◆ Input:
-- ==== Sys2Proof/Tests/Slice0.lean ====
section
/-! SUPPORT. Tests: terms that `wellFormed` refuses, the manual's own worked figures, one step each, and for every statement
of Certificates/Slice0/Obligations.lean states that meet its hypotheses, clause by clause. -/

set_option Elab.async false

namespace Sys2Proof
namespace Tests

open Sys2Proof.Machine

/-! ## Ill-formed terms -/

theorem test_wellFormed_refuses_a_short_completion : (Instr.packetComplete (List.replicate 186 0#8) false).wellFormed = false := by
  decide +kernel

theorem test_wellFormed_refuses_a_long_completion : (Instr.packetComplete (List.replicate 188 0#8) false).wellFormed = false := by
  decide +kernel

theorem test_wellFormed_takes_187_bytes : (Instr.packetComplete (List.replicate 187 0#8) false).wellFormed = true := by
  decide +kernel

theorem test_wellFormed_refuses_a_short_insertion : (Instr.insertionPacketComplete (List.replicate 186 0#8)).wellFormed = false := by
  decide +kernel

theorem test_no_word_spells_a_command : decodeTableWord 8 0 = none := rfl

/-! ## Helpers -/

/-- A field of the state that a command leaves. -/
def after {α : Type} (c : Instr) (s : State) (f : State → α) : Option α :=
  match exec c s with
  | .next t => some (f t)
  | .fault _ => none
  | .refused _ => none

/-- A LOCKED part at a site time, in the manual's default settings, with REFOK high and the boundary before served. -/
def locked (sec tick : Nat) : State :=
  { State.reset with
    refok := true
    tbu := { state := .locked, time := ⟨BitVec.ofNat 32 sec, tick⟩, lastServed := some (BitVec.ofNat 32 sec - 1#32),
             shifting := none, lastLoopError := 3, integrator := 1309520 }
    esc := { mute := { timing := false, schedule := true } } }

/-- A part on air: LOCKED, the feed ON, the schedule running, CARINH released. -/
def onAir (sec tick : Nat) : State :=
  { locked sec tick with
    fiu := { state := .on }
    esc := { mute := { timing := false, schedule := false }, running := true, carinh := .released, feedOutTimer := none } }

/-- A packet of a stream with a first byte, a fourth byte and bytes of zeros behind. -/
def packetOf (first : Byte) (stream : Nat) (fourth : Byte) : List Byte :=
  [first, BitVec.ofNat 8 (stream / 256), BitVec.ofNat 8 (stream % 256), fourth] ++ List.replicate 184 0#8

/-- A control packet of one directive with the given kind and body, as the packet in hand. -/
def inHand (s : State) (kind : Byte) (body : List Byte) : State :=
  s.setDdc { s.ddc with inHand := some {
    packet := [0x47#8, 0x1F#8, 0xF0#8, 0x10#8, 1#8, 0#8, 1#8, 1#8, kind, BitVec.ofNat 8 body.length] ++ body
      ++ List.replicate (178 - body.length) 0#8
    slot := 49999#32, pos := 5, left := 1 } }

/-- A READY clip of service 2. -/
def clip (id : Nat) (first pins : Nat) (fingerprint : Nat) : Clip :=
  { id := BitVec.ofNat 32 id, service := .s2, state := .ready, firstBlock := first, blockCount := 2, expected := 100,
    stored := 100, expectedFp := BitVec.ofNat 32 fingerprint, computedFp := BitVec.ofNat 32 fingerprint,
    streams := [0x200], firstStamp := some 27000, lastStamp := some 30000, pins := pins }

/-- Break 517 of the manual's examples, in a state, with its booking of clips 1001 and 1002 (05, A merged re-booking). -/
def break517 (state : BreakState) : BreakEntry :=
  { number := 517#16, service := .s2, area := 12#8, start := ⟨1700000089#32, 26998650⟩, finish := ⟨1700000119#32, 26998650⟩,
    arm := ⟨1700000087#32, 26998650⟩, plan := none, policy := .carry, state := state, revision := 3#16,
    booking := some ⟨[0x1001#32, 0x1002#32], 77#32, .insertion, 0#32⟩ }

--

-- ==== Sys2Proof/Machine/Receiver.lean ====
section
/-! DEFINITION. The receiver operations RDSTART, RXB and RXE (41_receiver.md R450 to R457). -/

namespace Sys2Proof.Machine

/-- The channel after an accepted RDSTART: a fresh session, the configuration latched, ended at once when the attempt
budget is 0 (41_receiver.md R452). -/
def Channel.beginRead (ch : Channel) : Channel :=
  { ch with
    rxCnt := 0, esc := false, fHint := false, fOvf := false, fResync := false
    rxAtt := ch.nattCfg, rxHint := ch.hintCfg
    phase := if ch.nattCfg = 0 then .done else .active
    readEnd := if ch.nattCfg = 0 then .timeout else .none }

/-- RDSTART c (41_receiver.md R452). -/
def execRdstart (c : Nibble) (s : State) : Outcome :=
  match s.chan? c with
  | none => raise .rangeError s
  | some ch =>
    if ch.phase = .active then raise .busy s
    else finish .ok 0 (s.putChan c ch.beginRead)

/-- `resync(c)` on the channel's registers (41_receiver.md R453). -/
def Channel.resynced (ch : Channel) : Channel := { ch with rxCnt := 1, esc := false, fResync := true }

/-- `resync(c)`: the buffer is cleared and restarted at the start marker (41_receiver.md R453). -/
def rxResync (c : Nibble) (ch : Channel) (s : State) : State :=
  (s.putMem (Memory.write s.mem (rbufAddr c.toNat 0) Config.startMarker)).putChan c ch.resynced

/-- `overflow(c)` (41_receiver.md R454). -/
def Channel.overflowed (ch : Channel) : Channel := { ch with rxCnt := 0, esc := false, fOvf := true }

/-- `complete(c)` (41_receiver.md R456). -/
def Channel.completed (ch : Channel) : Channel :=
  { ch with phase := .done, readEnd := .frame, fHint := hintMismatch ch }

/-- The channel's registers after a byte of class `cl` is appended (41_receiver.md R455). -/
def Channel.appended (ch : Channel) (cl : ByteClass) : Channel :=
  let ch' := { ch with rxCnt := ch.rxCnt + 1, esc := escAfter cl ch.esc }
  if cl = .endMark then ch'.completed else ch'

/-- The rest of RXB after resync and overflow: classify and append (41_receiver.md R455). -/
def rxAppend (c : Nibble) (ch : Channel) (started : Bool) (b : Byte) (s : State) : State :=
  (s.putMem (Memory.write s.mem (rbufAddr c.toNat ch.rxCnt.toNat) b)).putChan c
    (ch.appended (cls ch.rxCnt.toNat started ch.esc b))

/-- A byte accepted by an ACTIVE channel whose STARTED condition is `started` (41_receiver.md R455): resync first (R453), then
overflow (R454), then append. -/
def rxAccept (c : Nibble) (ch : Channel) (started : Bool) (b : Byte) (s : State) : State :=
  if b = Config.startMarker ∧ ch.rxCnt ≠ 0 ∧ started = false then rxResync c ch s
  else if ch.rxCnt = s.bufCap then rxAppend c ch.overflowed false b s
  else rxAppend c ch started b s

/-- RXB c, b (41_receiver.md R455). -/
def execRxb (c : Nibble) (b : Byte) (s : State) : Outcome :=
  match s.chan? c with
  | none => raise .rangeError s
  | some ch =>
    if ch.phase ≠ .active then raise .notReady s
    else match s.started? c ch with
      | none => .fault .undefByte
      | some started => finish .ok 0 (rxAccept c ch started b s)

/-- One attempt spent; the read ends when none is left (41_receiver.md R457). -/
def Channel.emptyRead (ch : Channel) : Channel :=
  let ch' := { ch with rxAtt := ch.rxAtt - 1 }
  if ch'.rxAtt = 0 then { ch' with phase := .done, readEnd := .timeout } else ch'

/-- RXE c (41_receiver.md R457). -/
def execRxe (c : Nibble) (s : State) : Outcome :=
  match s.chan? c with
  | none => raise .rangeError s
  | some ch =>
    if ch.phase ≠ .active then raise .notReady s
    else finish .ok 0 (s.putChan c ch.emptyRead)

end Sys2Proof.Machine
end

◆ Task statement: Go to the line in the material above that contains "match exec c s with" and copy exactly from there through the line that contains "shifting := none, lastLoopError", stopping after it.

◆ Solution:
  match exec c s with
  | .next t => some (f t)
  | .fault _ => none
  | .refused _ => none

/-- A LOCKED part at a site time, in the manual's default settings, with REFOK high and the boundary before served. -/
def locked (sec tick : Nat) : State :=
  { State.reset with
    refok := true
    tbu := { state := .locked, time := ⟨BitVec.ofNat 32 sec, tick⟩, lastServed := some (BitVec.ofNat 32 sec - 1#32),
             shifting := none, lastLoopError := 3, integrator := 1309520 }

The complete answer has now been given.